I wrote three TensorFlow (TF) editions of this book, published by O'Reilly in 2017, 2019, and 2022. If you have already read the latest TensorFlow edition of this book, here are the main changes you will find in this book (for changes between editions 1 and 2, see https://homl.info/changes2, and for changes between editions 2 and 3, see https://homl.info/changes3):
- All the code in the book was updated to recent library versions.
- All the code in Part 2 was migrated from TensorFlow and Keras to PyTorch. There were significant changes in all of these chapters.
- TensorFlow-specific content was removed, including former Chapter 12 (Custom Models and Training with TensorFlow) and Chapter 13 (Loading and Preprocessing Data with TensorFlow), and former Appendices C (Special Data Structures) and D (TensorFlow Graphs).
- The new Chapter 10 now introduces PyTorch, as well as TorchVision, TorchMetrics, and hyperparameter tuning using Optuna.
- I also added three big chapters on transformers (this is by far what required the most work, along with the SSM appendix):
- Chapter 15 covers transformers for natural language processing. We build a Transformer from scratch, and use it to create a translation system from English to Spanish. Then we learn about encoder-only models like BERT, great for text classification tasks, multiple choice question answering, and more.

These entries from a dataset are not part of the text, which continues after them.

-- ==== Sys2Proof/Machine/Dispatcher.lean ====
section
/-! DEFINITION. The ctrl-opcode rows of the opcode table: a CONTROL packet with that opcode is received and delivered
(R171, R190), and the ControlCommandDispatcher, a collaborator outside the block, handles it as 45_control_dispatch.md
transcribes (R192 to R199). The handlers touch no state of the block (R202): the dispatcher's action is recorded, and is
the result of a control row, and its two ways back into the block, a `SEND` (R191) and the chip-wide reset (R194), go into
the environment's script (assumptions 11 and 12). What any other operation delivers reaches the dispatcher at the end of
the step (`observed`). -/

namespace Sys2Proof.Machine

/-- The handler of one command. `p` is the whole payload, opcode byte included, which is what the length conditions
count (R190); a command that fails its condition has no action (U10). -/
def handle (c : Config) (status : BleStatus) (o : CtrlOp) (p : Bytes) : DispatchAction :=
  match o with
  | .deviceName =>                                                     -- R192
    let name := p.drop 1
    if p.length ≤ c.nameBound then .updateDeviceName name (name.take c.advNameCap) else .noOp
  | .productString => if isConnected status then .indicateProductString else .noOp      -- R193
  | .chipReset => .chipReset                                                            -- R194
  | .tkConfirm => if p.length = c.keyLen + 2 then .forwardTkConfirm (p.drop 1) else .noOp      -- R195
  | .bleStatus => if p.length = 1 then .replyStatus ((c.statusReply status).take maxPayload) else .noOp      -- R196
  | .bleEnabled =>                                                     -- R197
    if p.length = 2 ∧ byteAt p 1 = 0 then .beginShutdown (isConnected status) else .noOp
  | .txPower =>                                                        -- R198
    if 2 ≤ p.length ∧ 1 ≤ (byteAt p 1).toNat ∧ (byteAt p 1).toNat ≤ 12 then .applyTxPower (byteAt p 1) else .noOp
  | .bondDbGet => .noOp                                                -- R199, as the six below
  | .bondDbSet => .noOp
  | .pairingCode => .noOp
  | .irk => .noOp
  | .identityAddress => .noOp
  | .pairingSuccessful => .noOp
  | .debugString => .noOp

/-- What the dispatcher does with a delivered payload (R190, R199): it dispatches on `opcode = payload[0]`; an
unrecognised opcode is a no-op, and so is an empty payload, which has no opcode byte to read (U9). -/
def dispatch (c : Config) (status : BleStatus) (p : Bytes) : DispatchAction :=
  match p with
  | [] => .noOp
  | b :: _ =>
    match ctrlOpOf c b with
    | some o => handle c status o p
    | none => .noOp

/-- An element put into a list behind its first `k` elements, or at its end. -/
def insertBehind (k : Nat) (x : Code) (l : List Code) : List Code := l.take k ++ x :: l.drop k

/-- What comes back into the block's environment from an action: after CHIP_RESET "the block's next operation is
`RESET`" (R194); the reply to GET_BLE_STATUS is a `SEND` of a CONTROL packet that some later operation of the
environment is, at a free place (R191, R201; assumption 12), unless the chip is reset before (R242). Where that place
falls between two `SYNC_XCHG` items of one exchange that is still polling, the step stops there by name
(`exchangeInProgress`) and does not hold the `SEND` until the exchange ends (R251): DESIGN CHOICE, assumptions 10 and 12.
Nothing else comes back (R202). -/
def State.afterAction (c : Config) (s : State) : DispatchAction → State
  | .chipReset => { s with script := .line .RESET :: s.script }
  | .replyStatus p =>
    { s with script := insertBehind (c.replyDelay s.occasion) (.reply p) s.script }
  | .noOp => s
  | .updateDeviceName _ _ => s
  | .indicateProductString => s
  | .forwardTkConfirm _ => s
  | .beginShutdown _ => s
  | .applyTxPower _ => s

/-- A payload handed to the dispatcher (R190): it acts, what comes back goes into the script, and the occasion is
counted. -/
def State.handOver (c : Config) (s : State) (status : BleStatus) (p : Bytes) : State :=
  let a := dispatch c status p
  { s.afterAction c a with actions := s.actions ++ [a], occasion := s.occasion + 1 }

/-- The connection status that the dispatcher sees at an occasion, for a payload received under a connection flag: a
connection is secure or not as the free value says (R196, R231; assumption 12). -/
def statusAt (c : Config) (connected : Bool) (occasion : Nat) : BleStatus :=
  if connected then (if c.secured occasion then .connectedSecure else .connected) else .advertising

/-- The payloads of an operation handed to the dispatcher in the order of their delivery (R47, R190). After CHIP_RESET
nothing more is handled: the whole chip restarts (R194; assumption 11). -/
def handOverAll (c : Config) (connected : Bool) : List Bytes → State → State
  | [], s => s
  | p :: rest, s =>
    let status := statusAt c connected s.occasion
    if dispatch c status p = .chipReset then s.handOver c status p
    else handOverAll c connected rest (s.handOver c status p)

/-- The payload that an effect hands to the dispatcher, if it does (R190). -/
def Effect.delivery : Effect → Option Bytes
  | .ctrlDeliver p => some p
  | .uartTx _ => none
  | .uartTxBlocking _ => none
  | .timerArm _ => none
  | .bleDeliver _ _ _ => none
  | .diag _ => none

/-- The connection flag of an operation whose deliveries the dispatcher has still to handle: of every operation through
which a frame reaches the router. The control rows have handled theirs themselves, and the rest deliver nothing. -/
def deliversUnder : Instr → Option Bool
  | .delim conn | .esc conn | .lit _ conn => some conn
  | .escPair7E conn | .escPair7D conn | .escPair02 conn | .escPairAny _ conn => some conn
  | .frameBody _ _ _ _ conn | .wireFrame _ conn | .rxReady _ _ _ conn | .route _ conn => some conn
  | .typeAck u | .typeNak u | .typeBleData u | .typeControl u | .typePing u | .typeOther _ u => u.flag
  | .reset | .start | .send _ _ | .txComplete | .timerFire | .syncXchg _ _ _ => none
  | .escape _ | .encode _ _ _ | .crc16 _ | .decodeByte _ | .decode _ | .parse _ | .classify _ | .bpCheck _ _ | .drain => none
  | .ctrlDeviceName _ _ | .ctrlBondDbGet _ _ | .ctrlBondDbSet _ _ | .ctrlPairingCode _ _ | .ctrlBleStatus _ _ => none
  | .ctrlIrk _ _ | .ctrlProductString _ _ | .ctrlChipReset _ _ | .ctrlIdentityAddress _ _ => none
  | .ctrlPairingSuccessful _ _ | .ctrlTkConfirm _ _ | .ctrlBleEnabled _ _ | .ctrlTxPower _ _ | .ctrlDebugString _ _ => none

/-- The dispatcher observes every `CtrlDeliver` that an operation has emitted (R190, R201): the effects of `t` behind
those of the state `s` in which the operation began. -/
def observed (c : Config) (i : Instr) (s t : State) : State :=
  match deliversUnder i with
  | some connected => handOverAll c connected ((t.trace.drop s.trace.length).filterMap Effect.delivery) t
  | none => t

/-- A control command received, under any configuration: the valid CONTROL packet with this payload is routed (R171),
and the dispatcher acts. The packet may be longer than `RX_FRAME_CAP` admits (R70, R105): the row starts behind the
decoder (assumptions 9 and 11). -/
def commandStep (c : Config) (o : CtrlOp) (args : Bytes) (status : BleStatus) (s : State) :
    Host.Outcome State Fault Refusal :=
  let p := c.ctrlOpcode o :: args
  if argsFit args then
    let s1 := route c (parseBody c (bodyOf c (c.typeByte .control) p)) (isConnected status) s
    .next ((s1.handOver c status p).withResult (.dispatched (dispatch c status p)))
  else .refused .payloadTooLong

/-- "device name", handler SET_DEVICE_NAME (R192). -/
def execCtrlDeviceName (args : Bytes) (status : BleStatus) (s : State) : Host.Outcome State Fault Refusal :=
  commandStep Config.impl .deviceName args status s

/-- "bond-db get", no handler (R199, R200). -/
def execCtrlBondDbGet (args : Bytes) (status : BleStatus) (s : State) : Host.Outcome State Fault Refusal :=
  commandStep Config.impl .bondDbGet args status s

/-- "bond-db set", no handler (R199, R200). -/
def execCtrlBondDbSet (args : Bytes) (status : BleStatus) (s : State) : Host.Outcome State Fault Refusal :=
  commandStep Config.impl .bondDbSet args status s

/-- "pairing code", no handler (R199, R200). -/
def execCtrlPairingCode (args : Bytes) (status : BleStatus) (s : State) : Host.Outcome State Fault Refusal :=
  commandStep Config.impl .pairingCode args status s

/-- "BLE status", handler GET_BLE_STATUS (R196). -/
def execCtrlBleStatus (args : Bytes) (status : BleStatus) (s : State) : Host.Outcome State Fault Refusal :=
  commandStep Config.impl .bleStatus args status s

/-- "IRK", no handler (R199, R200). -/
def execCtrlIrk (args : Bytes) (status : BleStatus) (s : State) : Host.Outcome State Fault Refusal :=
  commandStep Config.impl .irk args status s

/-- "product string", handler GET_PRODUCT_STRING (R193). -/
def execCtrlProductString (args : Bytes) (status : BleStatus) (s : State) : Host.Outcome State Fault Refusal :=
  commandStep Config.impl .productString args status s

/-- "chip reset", handler CHIP_RESET (R194). -/
def execCtrlChipReset (args : Bytes) (status : BleStatus) (s : State) : Host.Outcome State Fault Refusal :=
  commandStep Config.impl .chipReset args status s

/-- "identity address", no handler (R199, R200). -/
def execCtrlIdentityAddress (args : Bytes) (status : BleStatus) (s : State) : Host.Outcome State Fault Refusal :=
  commandStep Config.impl .identityAddress args status s

/-- "pairing successful", no handler (R199, R200). -/
def execCtrlPairingSuccessful (args : Bytes) (status : BleStatus) (s : State) : Host.Outcome State Fault Refusal :=
  commandStep Config.impl .pairingSuccessful args status s

/-- "TK confirm", handler TK_CONFIRM (R195). -/
def execCtrlTkConfirm (args : Bytes) (status : BleStatus) (s : State) : Host.Outcome State Fault Refusal :=
  commandStep Config.impl .tkConfirm args status s

/-- "BLE enabled", handler SET_BLE_ENABLED (R197). -/
def execCtrlBleEnabled (args : Bytes) (status : BleStatus) (s : State) : Host.Outcome State Fault Refusal :=
  commandStep Config.impl .bleEnabled args status s

/-- "TX power level", handler SET_TX_POWER (R198). -/
def execCtrlTxPower (args : Bytes) (status : BleStatus) (s : State) : Host.Outcome State Fault Refusal :=
  commandStep Config.impl .txPower args status s

/-- "debug string", no handler (R199, R200). -/
def execCtrlDebugString (args : Bytes) (status : BleStatus) (s : State) : Host.Outcome State Fault Refusal :=
  commandStep Config.impl .debugString args status s

end Sys2Proof.Machine
end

Then we learn about decoder-only models like GPT, which are excellent at text generation, zero-shot learning, and much more. We then proceed to create a Transformer-based chatbot using pretrained models from the Hugging Face Hub. We learn how to fine-tune a pretrained model using SFT, RLHF, and DPO. Finally, we learn about RAG, vector databases, and how to connect the chatbot to tools, including using MCP.
- Chapter 16 presents vision transformers (including ViT, DEiT, PVT, Swin, DINO, and more) and multimodal transformers (including VideoBERT, ViLBERT, CLIP, DALL·E, Perceiver, Flamingo, BLIP, and more).
- Chapter 17, available online at https://homl.info/, discusses several advanced techniques to speed up and scale up transformers. This includes ways to speed up decoding, such as Key/Value caching and speculative decoding. We also look at how to accelerate attention, including sparse attention techniques (such as the Sparse Transformer, LongFormer, BigBird, and the Routing Transformer) and approximate attention techniques (such as the Reformer, Linformer, Performer), and projection-sharing techniques such as multi-query attention, grouped-query attention, and multi-head latent attention, and optimized implementations such as FlashAttention. We then scale up using mixture of experts (MoE), and speed up training using parameter-efficient fine-tuning (PEFT) such as low-rank adaptation (LoRA), activation checkpointing, sequence packing and bucketing, gradient accumulation, and various parallelism techniques.
- Chapter 18 goes into more depth on diffusion models, and also shows how to use pretrained diffusion models.
- Chapter 19 on reinforcement learning now covers Actor-Critic algorithms, including PPO, and it shows how to train your own agent to beat an Atari game, using the Stable-Baselines3 library.
- There are also three new appendices:
- Appendix B (Mixed Precision and Quantization) explains how to shrink models so they can run faster and fit on smaller devices.
- Appendix D (Relative Positional Encoding) discusses advanced positional encoding techniques for transformers.
- Appendix E presents state-space models (SSMs).
- I also added Appendix F on older popular artificial neural network architectures, available online.
- To make room for the newer content, the chapter on support vector machines (SVMs) was moved online and renamed to Appendix C; the last two appendices are also online at the same URL, and the deployment chapter was partially merged into Chapter 10.
The three editions of the TensorFlow/Keras version of this book are nicknamed homl1, homl2, and homl3. This book, which is the first edition of the PyTorch version, is nicknamed homlp. Try saying that three times in a row.
Note that most of the changes compared to the latest TensorFlow edition are in the second part of the book. If you have read homl3, then don't expect big changes in the first part of the book, other than up-to-date libraries: the fundamental concepts of machine learning haven't changed since 2022.